===== Data to examine

-- ==== Sys2Proof/Config.lean ====
section
/-! DEFINITION. What the spec leaves open: opaque constants with no body. A statement that mentions one holds for every value of it. -/

namespace Sys2Proof.Config

/-- The device's own choice within the bound of R158 for function `op` (0 EXP .. 6 GELU) on the FP32 bits `x`;
used only where it lies within the bound. -/
opaque functionResult (op : Nat) (x : Nat) : Nat

/-- Whether FMA raises invalid for 0 × ∞ plus a quiet NaN, which IEEE 754-2019 leaves to the implementation (R46). -/
opaque fmaInvalidOnQuietNaN : Bool

/-- The index that a conversion to T4 gives where the block's table has no entry of the kind the value asks for: a finite value
and no finite entry, or an infinity and nothing but NaNs (R53 states none). -/
opaque t4Open (table : List Nat) : Nat

/-- What a cell's weight register holds where nothing of its array's tile was loaded into it, by the number of the repair commit
that brought it under a logical cell (R65). -/
opaque cellWeight (n i : Nat) : Nat

/-- Byte i of a value the spec leaves undefined, by the number of the event that left it open (an overlapping copy, R132; the
layout of a save region, R247; an altered save region). -/
opaque freeByte (n i : Nat) : BitVec 8

/-- The bank an HBM row lies in, which the spec gives no numbering for (R269).
-/
opaque hbmBank (row : Nat) : Nat

/-- Both signatures of a signature block verify over its digest under the keys of its context (R412): the algorithms are those
of RFC 8032 and FIPS 204, which the spec does not restate. -/
opaque signaturesValid (context : Nat) (keys : List Nat) (block : List (BitVec 8)) : Bool

/-- The keys a key package wraps, where decapsulation and the GCM tag succeed (R419, R420). -/
opaque unwrapKeys (package : List (BitVec 8)) : Option Nat

/-- Byte i of the key stream that a job snapshot key gives a unit of a snapshot (R358: AES-256-GCM encrypts in counter mode). -/
opaque keystreamByte (key nonce i : Nat) : BitVec 8

/-- The AES-256-GCM tag of an encrypted unit of a snapshot, from its key, its number and its content (R358). -/
opaque gcmTag (key nonce : Nat) (unit : List (BitVec 8)) : BitVec 128

/-- A 64-byte line under AES-256-XTS with a bay's keys, and back; the tweak is the line's number, its local address divided by 64
(R272: IEEE 1619, which the spec does not restate). -/
opaque xtsEncrypt (key line : Nat) (data : List (BitVec 8)) : List (BitVec 8)
opaque xtsDecrypt (key line : Nat) (data : List (BitVec 8)) : List (BitVec 8)

/-- The settings that full training finds for a stack, by the number of the training (R274 gives them no form). -/
opaque hbmSettings (n stack : Nat) : Nat

/-- What the device's random generator draws, by the number of the draw (R272, R428). -/
opaque randomDraw (n : Nat) : Nat

/-- The frequency correction, in 0.01 ppm and within ±200 ppm, that a device chooses for its n-th measurement: R36 bounds it
and gives no rule for it. -/
opaque freqAdj (n : Nat) : BitVec 16

/-- The answer of SEC to an SPDM request, given the measurements of R423 and the answer of the message it carries as
application data, if any: the protocol is DSP0274's, which the spec does not restate. -/
opaque spdmAnswer (request inner : List (BitVec 8)) (measurements : List Nat) (n : Nat) : List (BitVec 8)

/-- The digest of a mask ROM or firmware image that is running, by its kind and level (R423). -/
opaque imageDigest (kind level : Nat) : Nat

/-- What an owner record carries (R415, R418). -/
structure OwnerRecord where
  length : Nat               -- of the record, its signature block included
  kind : Nat                 -- 0 enrolment, 1 settings change, 2 transfer, 3 release
  keys : List Nat            -- key IDs of the owner it names
  epoch : Nat
  coords : Option (Nat × Nat × Nat)
  selfAssign : Bool
  sysId : Nat
  domId : Nat
  rack : Nat
  masterEn : Bool
  adminEn : Nat
  siteEn : Bool
  envW : Nat
  upMax : Option Nat
  dnMax : Option Nat
  deriving DecidableEq, Repr

/-- The owner record that bytes hold, if any: R415 and R418 give its content and not its layout. -/
opaque ownerRecord (bytes : List (BitVec 8)) : Option OwnerRecord

/-- The ID of an alias key, Ed25519 (0) or ML-DSA-65 (1), of a device identity under a SEC image (R413: derived from secrets that
never leave SEC). -/
opaque aliasKeyId (identity image k : Nat) : Nat

/-- The signatures of a seal over its digest, under alias keys, named by their IDs, that never leave SEC (R413, R429). -/
opaque sealSignature (ed mldsa digest : Nat) : Nat

/-- The new value of the journal entry of a failed IDE stream: R424 has it made, and R501 lists no code for it. -/
opaque ideEvent (port stream : Nat) : Nat

/-- The MAC address of a fabric port, by the base address of the board record: R415 holds a base, and the spec gives no rule by
which a port's address follows from it. -/
opaque portMac (base port : Nat) : Nat

/-- The base of the SPDM mailbox window that a device keeps for a source device (R422): the spec gives its size alone. -/
opaque spdmWindow (src : Nat) : Nat

/-- What the n-th SPDM request served does to the secured sessions of its transport: 1 opens one, 2 closes one (R421). -/
opaque spdmSession (request : List (BitVec 8)) (n : Nat) : Nat

/-- The TDI that the n-th SPDM request served moves, and whether it is locked or runs afterwards (R452, by TDISP). -/
opaque tdiChange (request : List (BitVec 8)) (n : Nat) : Option (Nat × Bool)

/-- What a secured SPDM message on the management port carries as application data (R465): a management message, or with
`true` the ASSIGN packet of a frame. -/
opaque spdmApplication (request : List (BitVec 8)) (n : Nat) : Option (Bool × List (BitVec 8))

/-- The digest of a section of the board record, by its index in R423 and the number of its writes. -/
opaque sectionDigest (index writes : Nat) : Nat

end Sys2Proof.Config
end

==========

**Problem to work on:**
The answer is the run of lines above from the line containing "a finite value" through the line containing "opaque hbmBank (row : Nat) : Nat", copied exactly and alone.

**Result:**
/-- The index that a conversion to T4 gives where the block's table has no entry of the kind the value asks for: a finite value
and no finite entry, or an infinity and nothing but NaNs (R53 states none). -/
opaque t4Open (table : List Nat) : Nat

/-- What a cell's weight register holds where nothing of its array's tile was loaded into it, by the number of the repair commit
that brought it under a logical cell (R65). -/
opaque cellWeight (n i : Nat) : Nat

/-- Byte i of a value the spec leaves undefined, by the number of the event that left it open (an overlapping copy, R132; the
layout of a save region, R247; an altered save region). -/
opaque freeByte (n i : Nat) : BitVec 8

/-- The bank an HBM row lies in, which the spec gives no numbering for (R269).
-/
opaque hbmBank (row : Nat) : Nat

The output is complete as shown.